/-- R173, R195, R312, R323 to R330, R374: UNIT_ARRIVAL. A near group's acknowledgement, write-back or notice that enters at its port under a credit goes to the
line's slice, and a memory device's answer to the home; in Full mode the unit of earliest deadline of a link that can move leaves the fabric at its destination
while the queue's allowance covers it and fewer than four have left on this edge, else goes on when it wins an output that has the credits, and one that turns
joins its turn queue where it cannot, or where others wait there; the unit of earliest deadline of the injection queues enters the fabric when it wins its
output; in Compact mode a router acts once on each edge. Last, a router whose pool found no cell is fenced.
Readings of the model that it rests on: log entries 90 and 91. -/
def Sys2Proof.Claims.UnitsMove : Prop :=
  (∀ (s : State) (n k d : Nat) (D : ImgDomain) (m : Msg), k < 4 → s.portDom (4 * n + k) = some (d, D) → s.inSvc (4 * n + k) = true →
    let p := 4 * n + k
    s.covered p m = true →
    ((s.iport p).role = .near → m.op ∈ [Op.compAck, .wb, .evn] →
      exec (.unitArrival n (.port k m) .clean) s
        = .next (((s.landed p m).enter p (s.sliceNode d D m.line) .slice { m with sender := portEp D.device p }).cellFences))
    ∧ ((s.iport p).role = .memory → m.op ∈ [Op.memData, .memAck, .memDur] →
      exec (.unitArrival n (.port k m) .clean) s = .next (((s.landed p m).enter p (s.memHome d D m) .home m).cellFences)))
  ∧ (∀ (s : State) (n v d : Nat) (D : ImgDomain) (dir : Dir) (u : FUnit), s.nodeDom n = some (d, D) → s.isFenced (.router n) = false →
    D.compact = false → s.earliest d ((s.linkHeads n dir).filter (fun e => decide (s.linkMove d D n dir e.1 e.2 ≠ .none))) = some (v, u) →
    let k := 5 * dirNum dir + v
    let turns := tget [] (s.router n).turn v
    (s.fullHop d D n u = .eject → s.allowed u = true → s.ejectRoom n = true →
      exec (.unitArrival n (.link dir) .clean) s = .next ((((s.dropIn n k).ejectOne n).eject d D u false).cellFences))
    ∧ (∀ o det c, s.fullHop d D n u = .go o det → (sameRing o dir = true ∨ turns = []) → s.candOf d D n (dirNum dir) (some dir) u = some c →
      s.candWins d D n c = true →
      exec (.unitArrival n (.link dir) .clean) s = .next ((s.candGo d D n c u (fun s => s.dropIn n k)).cellFences))
    ∧ (∀ o det, s.fullHop d D n u = .go o det → sameRing o dir = false → (turns ≠ [] ∨ s.candOf d D n (dirNum dir) (some dir) u = none) →
      exec (.unitArrival n (.link dir) .clean) s = .next ((((s.dropIn n k).modRouter n
        (fun r => { r with turn := tmod [] r.turn v (fun l => l ++ [u]) })).bump (cRtr n 23)).cellFences)))
  ∧ (∀ (s : State) (n q d det : Nat) (D : ImgDomain) (o : Dir) (u : FUnit) (c : Cand), s.nodeDom n = some (d, D) → s.isFenced (.router n) = false →
    D.compact = false → (∀ v, tget [] (s.router n).turn v = []) → s.goesDead u = false →
    s.earliest d ((s.injHeads d D n).filter (fun e => decide (s.entryMove d D n 5 e.2 ≠ .none))) = some (q, u) →
    s.fullHop d D n u = .go o det → s.candOf d D n 5 none u = some c → s.candWins d D n c = true →
    exec (.unitArrival n .inject .clean) s
      = .next ((s.candGo d D n c (s.injected d n q u).2 (fun s => (s.injected d n q u).1)).cellFences))
  ∧ (∀ (s : State) (n d : Nat) (D : ImgDomain) (dir : Dir) (x : HdrCheck), s.nodeDom n = some (d, D) → s.isFenced (.router n) = false → D.compact = true →
    (s.router n).edgeAt ≤ s.clk.fclk →
    exec (.unitArrival n .inject .clean) s = .next ((s.compactEdge d D n none .clean).cellFences)
    ∧ exec (.unitArrival n (.link dir) x) s = .next ((s.compactEdge d D n (some dir) x).cellFences))

/-- R337, R338: DETOUR puts the routes around every fenced router in effect for the whole domain at once, and for 48,000 FCLK requests leave the fabric in
the order of their numbers; at the end of that time what was held for order leaves.
Readings of the model that it rests on: log entry 97. -/
def Sys2Proof.Claims.Detours : Prop :=
  (∀ (s : State) (d : Nat), (s.dom d).detourPend ≠ [] →
    exec (.detour d) s = .next (s.modDom d (fun x => { x with detour := true, detourPend := [], reorderTill := s.clk.fclk + 48000 })))
  ∧ (∀ (s : State) (d : Nat) (D : ImgDomain), s.idom d = some D → D.compact = false → (s.dom d).reorderTill ≠ 0 → (s.dom d).reorderTill ≤ s.clk.fclk →
    exec (.detourReorderEnd d) s = .next (D.nodes.foldl (fun s n => (s.qOf n 49).foldl (fun s u => (s.qTake n 49 u.msg).ejectTo d u false) s)
      (s.modDom d (fun x => { x with reorderTill := 0 }))))

/-- Units and detours. -/
def Obligations.FabricMoves : Prop := Claims.UnitsMove ∧ Claims.Detours

/-- R361 to R363: training. DETECT goes on to EQ on a poll that finds the partner awake while the port may train; lanes that pass EQ, a skew of at most 64 ns
and the end of FLIT inside the budgets lead to discovery at the trained width; a state whose budget runs out leads back to DETECT; FAILED goes back too.
RETRAIN and the end of a good fast retrain leave and restore service, and what was not acknowledged is sent again.
Readings of the model that it rests on: log entry 101. -/
def Obligations.PortTraining : Prop :=
  (∀ (s : State) (p : Nat), p < 256 → s.polls p = true → s.mayTrain p = true →
    exec (.detect p true) s = .next (s.modPort p (fun x => { x with state := .train, train := .eq, trainAt := s.clk.aclk })))
  ∧ (∀ (s : State) (p k : Nat) (x : TrainResult), p < 256 → (s.port p).state = .train → s.clk.aclk ≤ (s.port p).trainAt + 250000 →
    trainWidth (s.iport p) x.eqOk = some k → x.lockOk = true → x.skew ≤ 64 → x.flitOk = true →
    exec (.train p x) s = .next ((s.modPort p (fun y => { y with eqPass := x.eqOk })).toFind p k))
  ∧ (∀ (s : State) (p : Nat) (x : TrainResult), p < 256 → (s.port p).state = .train → (s.iport p).reduce = false →
    (s.port p).trainAt + trainBudget (s.iport p) x ≤ s.clk.aclk →
    exec (.trainingBudget p x) s = .next ((s.modPort p (fun y => { y with eqPass := x.eqOk })).toDetect p))
  ∧ (∀ (s : State) (p : Nat), p < 256 → (s.port p).state = .failed → (s.port p).failedAt + 2500000 ≤ s.clk.aclk →
    exec (.failedReturn p) s = .next (s.toDetect p))
  ∧ (∀ (s : State) (p : Nat), p < 256 → (s.port p).state = .service →
    exec (.retrain p) s = .next (s.modPort p (fun x => { x with state := .retrain, train := .lock, retrainRun := true, retrainAt := s.clk.fclk })))
  ∧ (∀ (s : State) (p : Nat), p < 256 → (s.port p).state ≠ .service → exec (.retrain p) s = .next s)
  ∧ (∀ (s : State) (p : Nat), p < 256 → (s.port p).state = .retrain → (s.port p).drainRun = false → (s.port p).asked = false →
    s.clk.fclk ≤ (s.port p).retrainAt + 48000 →
    let u := (s.modPort p (fun x => { x with retrained := true, retrainRun := false, train := .idle, state := .service })).bump (cPort p 17)
    (u.winHit 11 (.port p)).2 = false →
    let v := (u.winHit 11 (.port p)).1
    exec (.fastRetrainEnd p true) s = .next ((v.modPort p (fun x => { x with
      unacked := x.unacked.map (fun f => { f with times := 1 }), lnakAt := [], goodAt := v.clk.fclk })).resendAll p (v.port p).unacked))

/-- R364 to R368, R379: discovery. A DISC_ID that passes the checks of R366 is kept and answered with DISC_CFG, one that fails is rejected with the first
reason that fails; a DISC_CFG that passes goes on; a share that authenticates makes the link's keys, and one that does not is rejected with KEYX; the end of
discovery of a port that is no PEER enters service; a rejection by the partner and the timeout end in FAILED. A rejection by the partner writes REASON and adds
to REJ as an own one does: that is the model's choice.
Readings of the model that it rests on: log entry 102. -/
def Obligations.PortDiscovery : Prop :=
  ∀ (s : State) (p : Nat), p < 256 → (s.port p).state = .find →
    let g := s.gotFlits p 0 0 1
    (∀ x, (s.port p).stage = .none →
      let u := g.modPort p (fun y => { y with
        pkind := x.kind, plink := x.linkver, linkver := 0x10#8 + BitVec.ofNat 8 (min 1 (x.linkver.toNat % 16)), puid := x.uid, pcaps := x.caps
        pagent := if (s.iport p).role = .peer then x.agent else epAgent (portEp (s.portDev p) p) })
      (u.idChecks p x = 0 → exec (.discId p x) s = .next (((u.modPort p (fun y => { y with stage := .id })).emit
        (.discCfg p (u.ownCfg p))).mgmtFlit p 2 (cfgBytes (u.ownCfg p))))
      ∧ (u.idChecks p x ≠ 0 → exec (.discId p x) s = .next (u.reject p (u.idChecks p x))))
    ∧ (∀ x, (s.port p).stage = .id → (s.iport p).encReq = false →
      let u := g.modPort p (fun y => { y with
        padv := (List.range 5).map (fun v => x.cred.getD v 0), pcarried := if (s.iport p).role = .peer then x.carried else 0
        pcontract := x.contract, pdurable := x.durable, psync := x.timeSync, prootIdx := x.rootIdx, prootHops := x.rootHops })
      (u.cfgChecks p x = 0 → exec (.discCfg p x) s = .next (u.modPort p (fun y => { y with stage := .cfg })))
      ∧ (u.cfgChecks p x ≠ 0 → exec (.discCfg p x) s = .next (u.reject p (u.cfgChecks p x))))
    ∧ (∀ share sig root, (s.port p).stage = .cfg →
      let u := if (s.iport p).encReq = true then s.gotFlits p 0 0 2 else (s.gotFlits p 0 0 2).ownShare p
      let k := u.keyxKeys p (u.port p).encPriv share
      exec (.discKeyx p share sig root) s = .next (if s.keyxAuth p share sig root = true then u.modPort p (fun x => { x with
          stage := .keyx, keyxOk := true, enc := x.pcaps.getLsbD 1, encKeyTx := k.1, encSaltTx := k.2.1, encKeyRx := k.2.2.1
          encSaltRx := k.2.2.2, encBlkTx := 0, encBlkRx := 0, nextTx := none, nextRx := none })
        else s.reject p 0xA))
    ∧ (∀ e o, s.portDom p = some e → (s.iport p).role ≠ .peer → (s.port p).stage = .cfg → (s.iport p).encReq = false →
      s.clk.aclk < (s.port p).flitAt + s.discLimit p →
      exec (.discDone p o) s = .next ((g.mgmt p 0x04 0).enterService p))
    ∧ (∀ r, exec (.discRej p r) s = .next ((g.modPort p (fun x => { x with
        state := .failed, train := .idle, reason := r % 16, rej := min (x.rej + 1) 255, failedAt := s.clk.aclk })).laneIrq p))
    ∧ ((s.port p).flitAt + s.discLimit p ≤ s.clk.aclk → exec (.discTimeout p) s = .next (s.reject p 9))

□ □ □

WHAT YOU NEED TO DO: Check the lines above for the word "TrainResult" and give the number of lines where it appears, with no other text.

RESPONSE TO THIS EXERCISE: 2